Dataset records:
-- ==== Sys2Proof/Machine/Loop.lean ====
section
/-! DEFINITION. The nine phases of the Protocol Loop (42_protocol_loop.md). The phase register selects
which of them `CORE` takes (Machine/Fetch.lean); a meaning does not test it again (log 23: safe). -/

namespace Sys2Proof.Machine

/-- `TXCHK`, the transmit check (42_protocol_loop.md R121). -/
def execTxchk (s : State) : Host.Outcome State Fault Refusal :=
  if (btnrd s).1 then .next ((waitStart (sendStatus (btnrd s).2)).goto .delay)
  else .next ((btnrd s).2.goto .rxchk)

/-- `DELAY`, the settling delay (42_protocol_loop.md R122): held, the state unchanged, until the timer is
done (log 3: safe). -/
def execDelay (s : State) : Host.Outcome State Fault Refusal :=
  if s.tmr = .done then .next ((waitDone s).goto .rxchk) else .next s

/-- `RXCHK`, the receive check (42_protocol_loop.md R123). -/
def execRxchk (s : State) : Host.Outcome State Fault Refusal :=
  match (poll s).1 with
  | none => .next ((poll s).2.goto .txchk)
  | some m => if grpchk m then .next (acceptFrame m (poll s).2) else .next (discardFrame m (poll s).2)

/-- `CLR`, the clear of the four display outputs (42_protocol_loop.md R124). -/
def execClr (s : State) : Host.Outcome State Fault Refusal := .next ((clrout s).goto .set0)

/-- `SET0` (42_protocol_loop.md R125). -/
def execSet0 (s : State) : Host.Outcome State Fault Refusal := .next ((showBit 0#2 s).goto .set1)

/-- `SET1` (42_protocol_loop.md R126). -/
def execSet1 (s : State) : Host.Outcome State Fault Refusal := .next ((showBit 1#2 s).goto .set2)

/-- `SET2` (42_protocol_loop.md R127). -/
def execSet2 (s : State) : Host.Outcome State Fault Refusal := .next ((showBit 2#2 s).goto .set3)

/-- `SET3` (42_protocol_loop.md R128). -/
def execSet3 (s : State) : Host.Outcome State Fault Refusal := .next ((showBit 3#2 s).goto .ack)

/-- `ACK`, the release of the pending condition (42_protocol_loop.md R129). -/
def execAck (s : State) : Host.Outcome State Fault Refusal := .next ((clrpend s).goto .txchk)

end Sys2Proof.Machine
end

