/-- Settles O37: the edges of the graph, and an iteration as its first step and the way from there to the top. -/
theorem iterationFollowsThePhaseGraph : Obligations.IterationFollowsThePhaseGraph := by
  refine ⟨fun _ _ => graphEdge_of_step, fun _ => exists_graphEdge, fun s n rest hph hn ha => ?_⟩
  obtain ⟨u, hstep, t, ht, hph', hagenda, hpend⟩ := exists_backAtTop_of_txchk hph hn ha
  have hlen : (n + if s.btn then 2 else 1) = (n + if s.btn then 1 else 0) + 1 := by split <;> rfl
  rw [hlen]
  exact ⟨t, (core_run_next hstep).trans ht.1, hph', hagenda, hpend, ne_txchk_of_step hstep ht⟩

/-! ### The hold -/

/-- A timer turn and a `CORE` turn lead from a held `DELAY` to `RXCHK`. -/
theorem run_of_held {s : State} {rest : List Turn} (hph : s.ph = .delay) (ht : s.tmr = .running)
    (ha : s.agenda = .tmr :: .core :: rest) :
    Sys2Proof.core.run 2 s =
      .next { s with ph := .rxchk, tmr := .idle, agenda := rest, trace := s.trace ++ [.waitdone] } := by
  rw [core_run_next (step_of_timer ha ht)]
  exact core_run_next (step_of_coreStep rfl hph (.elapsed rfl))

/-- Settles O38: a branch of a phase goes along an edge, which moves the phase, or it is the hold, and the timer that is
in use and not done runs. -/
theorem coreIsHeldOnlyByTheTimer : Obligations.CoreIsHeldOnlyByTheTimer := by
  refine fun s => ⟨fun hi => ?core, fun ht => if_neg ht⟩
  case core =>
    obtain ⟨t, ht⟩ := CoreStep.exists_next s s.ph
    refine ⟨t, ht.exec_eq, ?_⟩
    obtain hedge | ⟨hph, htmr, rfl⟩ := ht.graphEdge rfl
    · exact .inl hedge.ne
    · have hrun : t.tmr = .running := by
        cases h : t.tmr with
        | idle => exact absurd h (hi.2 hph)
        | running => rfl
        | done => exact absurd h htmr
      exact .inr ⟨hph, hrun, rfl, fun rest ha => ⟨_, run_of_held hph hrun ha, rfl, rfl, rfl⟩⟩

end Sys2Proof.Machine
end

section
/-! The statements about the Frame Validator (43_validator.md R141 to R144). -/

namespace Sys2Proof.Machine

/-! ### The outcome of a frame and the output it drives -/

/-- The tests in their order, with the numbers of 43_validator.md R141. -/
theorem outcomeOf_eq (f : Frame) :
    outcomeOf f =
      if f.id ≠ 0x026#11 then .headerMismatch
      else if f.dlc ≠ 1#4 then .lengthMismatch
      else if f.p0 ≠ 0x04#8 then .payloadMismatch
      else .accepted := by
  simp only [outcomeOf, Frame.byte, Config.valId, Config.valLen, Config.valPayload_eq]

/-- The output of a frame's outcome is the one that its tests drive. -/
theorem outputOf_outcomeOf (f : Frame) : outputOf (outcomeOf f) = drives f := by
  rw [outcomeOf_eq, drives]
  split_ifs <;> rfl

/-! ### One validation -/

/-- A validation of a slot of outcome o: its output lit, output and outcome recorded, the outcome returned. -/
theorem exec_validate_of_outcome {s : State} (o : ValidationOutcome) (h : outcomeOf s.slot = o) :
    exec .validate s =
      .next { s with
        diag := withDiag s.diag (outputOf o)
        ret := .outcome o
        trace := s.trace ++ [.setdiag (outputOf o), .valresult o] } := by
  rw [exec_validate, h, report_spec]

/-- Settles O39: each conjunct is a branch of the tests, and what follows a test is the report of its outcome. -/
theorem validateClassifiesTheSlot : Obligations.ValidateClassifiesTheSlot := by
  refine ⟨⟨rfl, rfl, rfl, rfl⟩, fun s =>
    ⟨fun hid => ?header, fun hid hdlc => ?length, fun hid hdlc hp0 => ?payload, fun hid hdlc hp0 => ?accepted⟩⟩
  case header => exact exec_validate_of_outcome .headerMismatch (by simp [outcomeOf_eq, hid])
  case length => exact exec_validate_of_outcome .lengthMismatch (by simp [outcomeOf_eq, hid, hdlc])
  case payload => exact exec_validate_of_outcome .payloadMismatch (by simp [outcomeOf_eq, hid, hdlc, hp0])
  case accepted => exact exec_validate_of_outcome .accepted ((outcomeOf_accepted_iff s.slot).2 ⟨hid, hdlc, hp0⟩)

**Problem**
Set down each entry above again exactly as it reads.

**Reply**
-- ==== Sys2Proof/Machine/Loop.lean ====
section
/-! DEFINITION. The nine phases of the Protocol Loop (42_protocol_loop.md). The phase register selects
which of them `CORE` takes (Machine/Fetch.lean); a meaning does not test it again (log 23: safe). -/

namespace Sys2Proof.Machine

/-- `TXCHK`, the transmit check (42_protocol_loop.md R121). -/
def execTxchk (s : State) : Host.Outcome State Fault Refusal :=
  if (btnrd s).1 then .next ((waitStart (sendStatus (btnrd s).2)).goto .delay)
  else .next ((btnrd s).2.goto .rxchk)

/-- `DELAY`, the settling delay (42_protocol_loop.md R122): held, the state unchanged, until the timer is
done (log 3: safe). -/
def execDelay (s : State) : Host.Outcome State Fault Refusal :=
  if s.tmr = .done then .next ((waitDone s).goto .rxchk) else .next s

/-- `RXCHK`, the receive check (42_protocol_loop.md R123). -/
def execRxchk (s : State) : Host.Outcome State Fault Refusal :=
  match (poll s).1 with
  | none => .next ((poll s).2.goto .txchk)
  | some m => if grpchk m then .next (acceptFrame m (poll s).2) else .next (discardFrame m (poll s).2)

/-- `CLR`, the clear of the four display outputs (42_protocol_loop.md R124). -/
def execClr (s : State) : Host.Outcome State Fault Refusal := .next ((clrout s).goto .set0)

/-- `SET0` (42_protocol_loop.md R125). -/
def execSet0 (s : State) : Host.Outcome State Fault Refusal := .next ((showBit 0#2 s).goto .set1)

/-- `SET1` (42_protocol_loop.md R126). -/
def execSet1 (s : State) : Host.Outcome State Fault Refusal := .next ((showBit 1#2 s).goto .set2)

/-- `SET2` (42_protocol_loop.md R127). -/
def execSet2 (s : State) : Host.Outcome State Fault Refusal := .next ((showBit 2#2 s).goto .set3)

/-- `SET3` (42_protocol_loop.md R128). -/
def execSet3 (s : State) : Host.Outcome State Fault Refusal := .next ((showBit 3#2 s).goto .ack)

/-- `ACK`, the release of the pending condition (42_protocol_loop.md R129). -/
def execAck (s : State) : Host.Outcome State Fault Refusal := .next ((clrpend s).goto .txchk)

end Sys2Proof.Machine
end

/-- Settles O37: the edges of the graph, and an iteration as its first step and the way from there to the top. -/
theorem iterationFollowsThePhaseGraph : Obligations.IterationFollowsThePhaseGraph := by
  refine ⟨fun _ _ => graphEdge_of_step, fun _ => exists_graphEdge, fun s n rest hph hn ha => ?_⟩
  obtain ⟨u, hstep, t, ht, hph', hagenda, hpend⟩ := exists_backAtTop_of_txchk hph hn ha
  have hlen : (n + if s.btn then 2 else 1) = (n + if s.btn then 1 else 0) + 1 := by split <;> rfl
  rw [hlen]
  exact ⟨t, (core_run_next hstep).trans ht.1, hph', hagenda, hpend, ne_txchk_of_step hstep ht⟩

/-! ### The hold -/

/-- A timer turn and a `CORE` turn lead from a held `DELAY` to `RXCHK`. -/
theorem run_of_held {s : State} {rest : List Turn} (hph : s.ph = .delay) (ht : s.tmr = .running)
    (ha : s.agenda = .tmr :: .core :: rest) :
    Sys2Proof.core.run 2 s =
      .next { s with ph := .rxchk, tmr := .idle, agenda := rest, trace := s.trace ++ [.waitdone] } := by
  rw [core_run_next (step_of_timer ha ht)]
  exact core_run_next (step_of_coreStep rfl hph (.elapsed rfl))

/-- Settles O38: a branch of a phase goes along an edge, which moves the phase, or it is the hold, and the timer that is
in use and not done runs. -/
theorem coreIsHeldOnlyByTheTimer : Obligations.CoreIsHeldOnlyByTheTimer := by
  refine fun s => ⟨fun hi => ?core, fun ht => if_neg ht⟩
  case core =>
    obtain ⟨t, ht⟩ := CoreStep.exists_next s s.ph
    refine ⟨t, ht.exec_eq, ?_⟩
    obtain hedge | ⟨hph, htmr, rfl⟩ := ht.graphEdge rfl
    · exact .inl hedge.ne
    · have hrun : t.tmr = .running := by
        cases h : t.tmr with
        | idle => exact absurd h (hi.2 hph)
        | running => rfl
        | done => exact absurd h htmr
      exact .inr ⟨hph, hrun, rfl, fun rest ha => ⟨_, run_of_held hph hrun ha, rfl, rfl, rfl⟩⟩

end Sys2Proof.Machine
end

section
/-! The statements about the Frame Validator (43_validator.md R141 to R144). -/

namespace Sys2Proof.Machine

/-! ### The outcome of a frame and the output it drives -/

/-- The tests in their order, with the numbers of 43_validator.md R141. -/
theorem outcomeOf_eq (f : Frame) :
    outcomeOf f =
      if f.id ≠ 0x026#11 then .headerMismatch
      else if f.dlc ≠ 1#4 then .lengthMismatch
      else if f.p0 ≠ 0x04#8 then .payloadMismatch
      else .accepted := by
  simp only [outcomeOf, Frame.byte, Config.valId, Config.valLen, Config.valPayload_eq]

/-- The output of a frame's outcome is the one that its tests drive. -/
theorem outputOf_outcomeOf (f : Frame) : outputOf (outcomeOf f) = drives f := by
  rw [outcomeOf_eq, drives]
  split_ifs <;> rfl

/-! ### One validation -/

/-- A validation of a slot of outcome o: its output lit, output and outcome recorded, the outcome returned. -/
theorem exec_validate_of_outcome {s : State} (o : ValidationOutcome) (h : outcomeOf s.slot = o) :
    exec .validate s =
      .next { s with
        diag := withDiag s.diag (outputOf o)
        ret := .outcome o
        trace := s.trace ++ [.setdiag (outputOf o), .valresult o] } := by
  rw [exec_validate, h, report_spec]

/-- Settles O39: each conjunct is a branch of the tests, and what follows a test is the report of its outcome. -/
theorem validateClassifiesTheSlot : Obligations.ValidateClassifiesTheSlot := by
  refine ⟨⟨rfl, rfl, rfl, rfl⟩, fun s =>
    ⟨fun hid => ?header, fun hid hdlc => ?length, fun hid hdlc hp0 => ?payload, fun hid hdlc hp0 => ?accepted⟩⟩
  case header => exact exec_validate_of_outcome .headerMismatch (by simp [outcomeOf_eq, hid])
  case length => exact exec_validate_of_outcome .lengthMismatch (by simp [outcomeOf_eq, hid, hdlc])
  case payload => exact exec_validate_of_outcome .payloadMismatch (by simp [outcomeOf_eq, hid, hdlc, hp0])
  case accepted => exact exec_validate_of_outcome .accepted ((outcomeOf_accepted_iff s.slot).2 ⟨hid, hdlc, hp0⟩)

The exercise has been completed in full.